If two random variables X and Y have the same first few moments, how different can their distributions be?
Suppose E[Xi] = E[Yi] for i = 0, 1, 2, … 2p. Then there is a polynomial P(x) of degree 2p such that
|F(x) − G(x)| ≤ 1/P(x)
where F and G are the CDFs of X and Y respectively.
The polynomial P(x) is given by
V‘ M−1 V
where V is a vector of dimension p + 1 and M is a (p + 1) × (p + 1) matrix. The ith element of V is xi and the (i, j) element of M is E(Xi+j) if we start our indexes start from 0.
Reference: “Moments determine the tail of a distribution (but not much else)” by Bruce Lindsay and Prasanta Basak, The American Statistician, Vol 54, No 4, p. 248–251.
The title of that paper really helps put this result in context.
Yes, agree with Mr Noble: This is neat, but to be appreciated beyond the “priesthood”, needs to be wrapped in explanatory language.
I haven’t read the linked article, but I think the following Wikipedia links for the moment and truncated moment problem are relevant.
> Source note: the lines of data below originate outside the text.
/-- The bits of the three read-only wires in *mip*: MSIP, MTIP and MEIP (R36, R37). -/
def wireBits (s : State) : Word :=
  (if s.lines.msip then 0x8#64 else 0#64) ||| (if s.lines.mtip then 0x80#64 else 0#64) |||
    (if s.lines.meip then 0x800#64 else 0#64)

/-- The old value of a set or clear, as R132 defines `CsrOld`: for *mip* `(CsrRead(0x344) & ~0x200) | (seip_sw << 9)`,
for *sip* that `& mideleg & 0x222`, `CsrRead(a)` otherwise. -/
def oldValue (s : State) : Csr → Word
  | .mip => (csrRead s .mip &&& ~~~0x200#64) ||| (if s.cfg.hasS && s.seipSw then 0x200#64 else 0#64)
  | .sip =>
    ((csrRead s .mip &&& ~~~0x200#64) ||| (if s.cfg.hasS && s.seipSw then 0x200#64 else 0#64)) &&&
      csrRead s .mideleg &&& 0x222#64
  | c => csrRead s c

/-- The value a CSR instruction on CSR `c` writes in `s`, if it writes: the operand for the read-and-write forms, the
old value with bits set or cleared for the others, nothing where `rs1` is `x0` or the immediate is 0. -/
def valueWritten? (i : Instr) (s : State) (c : Csr) : Option Word :=
  match i with
  | .csrrw _ _ rs1 => some (s.readX rs1)
  | .csrrs _ _ rs1 => if rs1 = 0 then none else some (oldValue s c ||| s.readX rs1)
  | .csrrc _ _ rs1 => if rs1 = 0 then none else some (oldValue s c &&& ~~~(s.readX rs1))
  | .csrrwi _ _ u => some (BitVec.ofNat 64 u.toNat)
  | .csrrsi _ _ u => if u = 0#5 then none else some (oldValue s c ||| BitVec.ofNat 64 u.toNat)
  | .csrrci _ _ u => if u = 0#5 then none else some (oldValue s c &&& ~~~(BitVec.ofNat 64 u.toNat))
  | .ecall => none
  | .ebreak => none
  | .sret => none
  | .mret => none

/-- `csr | rs1_or_uimm | funct3 | rd | 1110011`, the encoding each rule of R134 to R139 gives. -/
def csrWord (csr : BitVec 12) (mid : BitVec 5) (funct3 : BitVec 3) (rd : RegIdx) : InstrWord :=
  csr ++ mid ++ funct3 ++ BitVec.ofFin (w := 5) rd ++ 0b1110011#7

end Sys2Proof.Claims

open Sys2Proof Sys2Proof.Machine Sys2Proof.Claims

/-! ### Encoding -/

/-- Decode and encode agree: the bytes of every instruction, with every operand at every value, decode to that
instruction and leave the bytes after it (30_encoding.md section 3, 20_memory.md section 2). -/
def Obligations.DecodeOfEncodeIsTheInstruction : Prop :=
  ∀ (i : Instr) (rest : List Byte), decodeBytes (encodeBytes i ++ rest) = .ok (i, rest)

/-- Each word has one meaning: a word that decodes to an instruction is the word that instruction encodes to. -/
def Obligations.EncodeOfDecodeIsTheWord : Prop :=
  ∀ (w : InstrWord) (i : Instr), decodeWord w = .ok i → encode i = w

/-- R105: "`w` is the instruction when `(w & mask) == match`", for every row of the table, and "A CSR instruction
word is assembled as `(csr << 20) | (rs1_or_uimm << 15) | (funct3 << 12) | (rd << 7) | 0x73`". -/
def Obligations.WordIsTheInstructionWhenItMatchesTheRow : Prop :=
  (∀ r ∈ tableRows, ∀ w : InstrWord,
      (∃ i, decodeWord w = .ok i ∧ Laws.rowOf i = r) ↔ w &&& r.mask = r.pattern) ∧
    ∀ (rd rs1 : RegIdx) (n : BitVec 12) (u : BitVec 5),
      let word (mid : BitVec 5) (f : InstrWord) : InstrWord :=
        (n.setWidth 32 <<< 20) ||| (mid.setWidth 32 <<< 15) ||| (f <<< 12) |||
          ((BitVec.ofFin (w := 5) rd).setWidth 32 <<< 7) ||| 0x73#32
      encode (.csrrw rd n rs1) = word (.ofFin rs1) 1#32 ∧ encode (.csrrs rd n rs1) = word (.ofFin rs1) 2#32 ∧
        encode (.csrrc rd n rs1) = word (.ofFin rs1) 3#32 ∧ encode (.csrrwi rd n u) = word u 5#32 ∧
        encode (.csrrsi rd n u) = word u 6#32 ∧ encode (.csrrci rd n u) = word u 7#32

/-- A word of no row is refused by the name of R104 and R109 it falls under; it is no NOP and raises nothing
(30_encoding.md sections 1, 3 and 4, the spec's decisions D4 and D27). -/
def Obligations.WordsOfNoRowAreRefusedByName : Prop :=
  ∀ w : InstrWord, (∀ r ∈ tableRows, w &&& r.mask ≠ r.pattern) →
    decodeWord w = .error
      (if w &&& 0x3#32 ≠ 0x3#32 then .sixteenBit
        else if w &&& 0x7F#32 ≠ 0x73#32 then .notSystem else .systemEncoding)

/-- Words of 95_test_vectors.md K1 to K10, K13, K14 and K17, written out, decode as those rows say. -/
def Obligations.VectorWordsDecode : Prop :=
  decodeWord 0x00000073#32 = .ok .ecall ∧ decodeWord 0x00100073#32 = .ok .ebreak ∧
    decodeWord 0x10200073#32 = .ok .sret ∧ decodeWord 0x30200073#32 = .ok .mret ∧
    decodeWord 0x30529073#32 = .ok (.csrrw 0 0x305#12 5) ∧ decodeWord 0x344023F3#32 = .ok (.csrrs 7 0x344#12 0) ∧
    decodeWord 0x30433073#32 = .ok (.csrrc 0 0x304#12 6) ∧ decodeWord 0x304FD073#32 = .ok (.csrrwi 0 0x304#12 31#5) ∧
    decodeWord 0x30046073#32 = .ok (.csrrsi 0 0x300#12 8#5) ∧
    decodeWord 0x300472F3#32 = .ok (.csrrci 5 0x300#12 8#5) ∧
    decodeWord 0x302000F3#32 = .error .systemEncoding ∧ decodeWord 0x30004073#32 = .error .systemEncoding ∧
    decodeWord 0x00008082#32 = .error .sixteenBit

/-! ### The step -/

/-- A step runs the decoded instruction: when it is the hart's turn, no interrupt is taken, `pc` is aligned and
the four bytes at `pc` decode to `i`, the step is `exec i` on the state with the turn taken off the agenda
(00_scope.md R14 steps 3 to 6, the spec's decision D9).
The agenda of turns is the model's (notes/assumptions/15.md). -/
def Obligations.StepRunsTheDecodedInstruction : Prop :=
  ∀ (s : State) (choose : Bool) (bs rest : List Byte) (i : Instr),
    (s.agenda = [] ∧ choose = true ∨ ∃ later, s.agenda = .hart choose :: later) →
    interruptTaken s choose = none → s.pc &&& s.cfg.lowPcBits = 0#64 →
    readBytes4? s.mem s.pc = some bs → decodeBytes bs = .ok (i, rest) →
      step s = exec i { s with agenda := s.agenda.tail }

/-- An interrupt that is selected goes before the instruction at `pc`: on the hart's turn, with an eager hart or a
scheduler that takes it, the step takes the interrupt at the level it was selected for, whatever `pc` and memory hold
(00_scope.md R14 step 2, 60_exceptions.md sections 4 and 9, the spec's decisions D9 and D29).
The agenda of turns is the model's (notes/assumptions/15.md). -/
def Obligations.SelectedInterruptGoesBeforeTheInstruction : Prop :=
  ∀ (s : State) (choose : Bool) (i : IntCause),
    (s.agenda = [] ∧ choose = true ∨ ∃ later, s.agenda = .hart choose :: later) →
    (s.cfg.eager = true ∨ choose = true) →
      (select s = some (i, .machine) → tvecUsable s.mtvec →
        step s = .next { interruptIntoM s i with agenda := s.agenda.tail }) ∧
      (select s = some (i, .supervisor) → tvecUsable s.stvec →
        step s = .next { interruptIntoS s i with agenda := s.agenda.tail })

/-- A fetch of which a byte lies outside memory is refused, and so is a word that decodes to nothing
(20_memory.md section 5, 93_implementation_defined.md Part 1b, the spec's decision D27).
The agenda of turns is the model's (notes/assumptions/15.md). -/
def Obligations.FetchWithoutAnInstructionIsRefused : Prop :=
  ∀ s : State, s.agenda = [] → select s = none → s.pc &&& s.cfg.lowPcBits = 0#64 →
    ((∃ k < 4, readByte? s.mem (s.pc + BitVec.ofNat 64 k).toNat = none) →
        step s = .refused .fetchOutsideMemory) ∧
      ∀ bs e, readBytes4? s.mem s.pc = some bs → decodeBytes bs = .error e →
        step s = .refused (refusalOfDecode e)

/-- The fetched word is little-endian: the byte at `pc + k` holds bits `[8k+7:8k]` (20_memory.md section 2, the
spec's decision D21): where memory holds an instruction's four bytes from `pc` on, the step runs it.
The agenda of turns is the model's (notes/assumptions/15.md). -/
def Obligations.FetchIsLittleEndian : Prop :=
  ∀ (s : State) (i : Instr), s.agenda = [] → select s = none → s.pc &&& s.cfg.lowPcBits = 0#64 →
    (∀ k < 4, readByte? s.mem (s.pc + BitVec.ofNat 64 k).toNat = some ((encode i).extractLsb' (8 * k) 8)) →
      step s = exec i s

/-- A misaligned `pc` raises code 0 before any fetch (20_memory.md section 2, the spec's decision D22).
The agenda of turns is the model's (notes/assumptions/15.md). -/
def Obligations.MisalignedPcRaisesCodeZero : Prop :=
  ∀ s : State, s.agenda = [] → select s = none → s.pc &&& s.cfg.lowPcBits ≠ 0#64 →
    takesException (step s) s 0

/-- The agents outside the hart set their own wires and touch nothing else: the CLINT `msip_line` and
`mtip_line`, the PLIC `meip_line` and `seip_line` (00_scope.md section 6, the spec's decision D23).
The agenda of turns is the model's (notes/assumptions/15.md). -/
def Obligations.AgentsSetOnlyTheirWires : Prop :=
  ∀ (s : State) (a b : Bool) (later : List Turn),
    (s.agenda = .clint a b :: later →
        step s = .next { s with agenda := later, lines := { s.lines with msip := a, mtip := b } }) ∧
      (s.agenda = .plic a b :: later →
        step s = .next { s with agenda := later, lines := { s.lines with meip := a, seip := b } })

/-! ### Taking a trap and returning -/

/-- R174, taking interrupt cause `i` into machine mode: "The value of mstatus.MIE is copied into mstatus.MPIE,
and then mstatus.MIE is cleared", the pc into *mepc*, the mode into MPP, the cause into *mcause*, and nothing
else changes; the target by R175 and R176. -/
def Obligations.MachineInterruptEntry : Prop :=
  ∀ (s : State) (i : IntCause), tvecUsable s.mtvec →
    enterTrap .machine (.interrupt i) s = .next (interruptIntoM s i)

/-- R196, trap entry into supervisor mode, for a delegated interrupt and for a delegated exception: "mepc,
mcause, MIE, MPIE, MPP are unchanged", and so is all the rest. -/
def Obligations.SupervisorTrapEntry : Prop :=
  ∀ s : State, tvecUsable s.stvec →
    (∀ i : IntCause, enterTrap .supervisor (.interrupt i) s = .next (interruptIntoS s i)) ∧
    ∀ e : ExcCause, enterTrap .supervisor (.exception e) s =
      .next (exceptionIntoS s (BitVec.ofNat 64 (excCode e)))

/-- R192: "A synchronous exception with code c raised while priv is S or U is taken into S (rule R196) if
medeleg[c] = 1, and into M (rule R179) otherwise. One raised while priv = M is always taken into M." -/
def Obligations.ExceptionGoesWhereMedelegSays : Prop :=
  ∀ (s : State) (e : ExcCause), takesException (raise e s) s (excCode e)

/-- R175 and R176 as addresses: a target exists exactly through a usable vector, is a multiple of 4, and in
Vectored mode is the base OR-ed with the offset, for the sum never leaves the 128-byte block (20_memory.md
section 2, an inference the spec marks as its own). -/
def Obligations.TrapTargetsAreSlotsOfTheBlock : Prop :=
  ∀ (v : Word) (c : Cause),
    ((∃ a, trapTarget v c = .ok a) ↔ tvecUsable v) ∧
      ∀ a, trapTarget v c = .ok a → a &&& 0x3#64 = 0#64 ∧
        (v.getLsbD 0 = true → a = (v &&& ~~~0x7F#64) ||| vectorOffset c)

/-- Any trap through a Vectored base that is not a multiple of 128 is refused, interrupts and exceptions alike
(60_exceptions.md section 5, the spec's decision D17). -/
def Obligations.MisalignedVectoredBaseIsRefused : Prop :=
  ∀ (s : State) (lvl : Level) (c : Cause) (v : Word),
    v = (match lvl with | .machine => s.mtvec | .supervisor => s.stvec) →
    v.extractLsb' 0 2 = 1#2 → v &&& 0x7C#64 ≠ 0#64 →
      enterTrap lvl c s = .refused .vectoredTrapMisalignedBase

/-- MRET in machine mode completes with the assignments of R120 and no other change, and below machine mode it
raises code 2 (40_trap_return.md; MPIE and MPP after it are the spec's decision D14, the check D15). -/
def Obligations.MretRestoresTheSavedMode : Prop :=
  ∀ s : State,
    (s.priv = .M → exec .mret s = .next { s with
      priv := s.mstatus.mpp
      pc := s.mepc
      mstatus := { s.mstatus with
        mie := s.mstatus.mpie, mpie := true, mpp := if s.cfg.hasU then .U else .M } }) ∧
    (s.priv ≠ .M → takesIllegalInstruction (exec .mret s) s)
The second link shows a connection with orthogonal polynomials.
http://en.wikipedia.org/wiki/Moment_problem
http://en.wikipedia.org/wiki/Chebyshev%E2%80%93Markov%E2%80%93Stieltjes_inequalities
If I read this summary correctly, if two distributions have the same first 2p-1 moments, then if you know the first 4p moments of one of the distributions, you can determine inverse-polynomial bounds for the difference between them. Those bounds tend to infinite width near the shared mean (revealing less than the trivial bound |F(x)-G(x)|≤1). The larger the higher moments of the chosen distribution, the faster the bound narrows. That’s how I read it anyway.
David: Your comment made me realize I’d incorrectly written the dimensions of V and M. The matrix M depends only on the 2p moments in common between X and Y.
I updated the post. Thanks for pointing out the error.
If V is of dimension p+1, wouldn’t this make P a polynomial of degree p?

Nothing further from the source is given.